We are subject to the information requirements of the Securities Exchange Act and we therefore file periodic reports, proxy statements and other information with the Securities and Exchange Commission relating to our business, financial statements and other matters. The reports, proxy statements and other information we file may be inspected and copied at prescribed rates at the Securities and Exchange Commission’s Public Reference Room at 100 F Street, N.E., Washington, D.C. 20549. You may obtain information on the operation of the Securities and Exchange Commission’s Public Reference Room by calling the Securities and Exchange Commission at 1-800-SEC-0330. The Securities and Exchange Commission also maintains an Internet site that contains reports, proxy statements and other information regarding issuers like us that file electronically with the Securities and Exchange Commission. The address of the Securities and Exchange Commission’s Internet site is http://www.sec.gov. You may also view our filings with the Securities and Exchange Commission on our website at http://www.varsitygroup.com.

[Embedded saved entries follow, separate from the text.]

-- ==== Sys2Proof/Machine/Core.lean ====
section
/-! DEFINITION. The machine as the host's interface takes it. -/

def Sys2Proof.core : Host.Core :=
  { State := Sys2Proof.Machine.State
    Fault := Sys2Proof.Machine.Fault
    Refusal := Sys2Proof.Machine.Refusal
    step := Sys2Proof.Machine.step
    reset := Sys2Proof.Machine.State.reset }
end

This prospectus constitutes part of a registration statement on Form S-3 filed under the Securities Act with respect to the securities. As permitted by the Securities and Exchange Commission’s rules, this prospectus omits some of the information, exhibits and undertakings included in the registration statement. You may read and copy the information omitted from this prospectus but contained in the registration statement, as well as the periodic reports and other information we file with the Securities and Exchange Commission, at the public reference facilities maintained by the Securities and Exchange Commission in Washington, D.C.

Statements contained in this prospectus as to the contents of any contract or other document are not necessarily complete, and in each instance we refer you to the copy of the contract or document filed or incorporated by reference as an exhibit to the registration statement or as an exhibit to our Securities Exchange Act filings, each such statement being qualified in all respects by such reference.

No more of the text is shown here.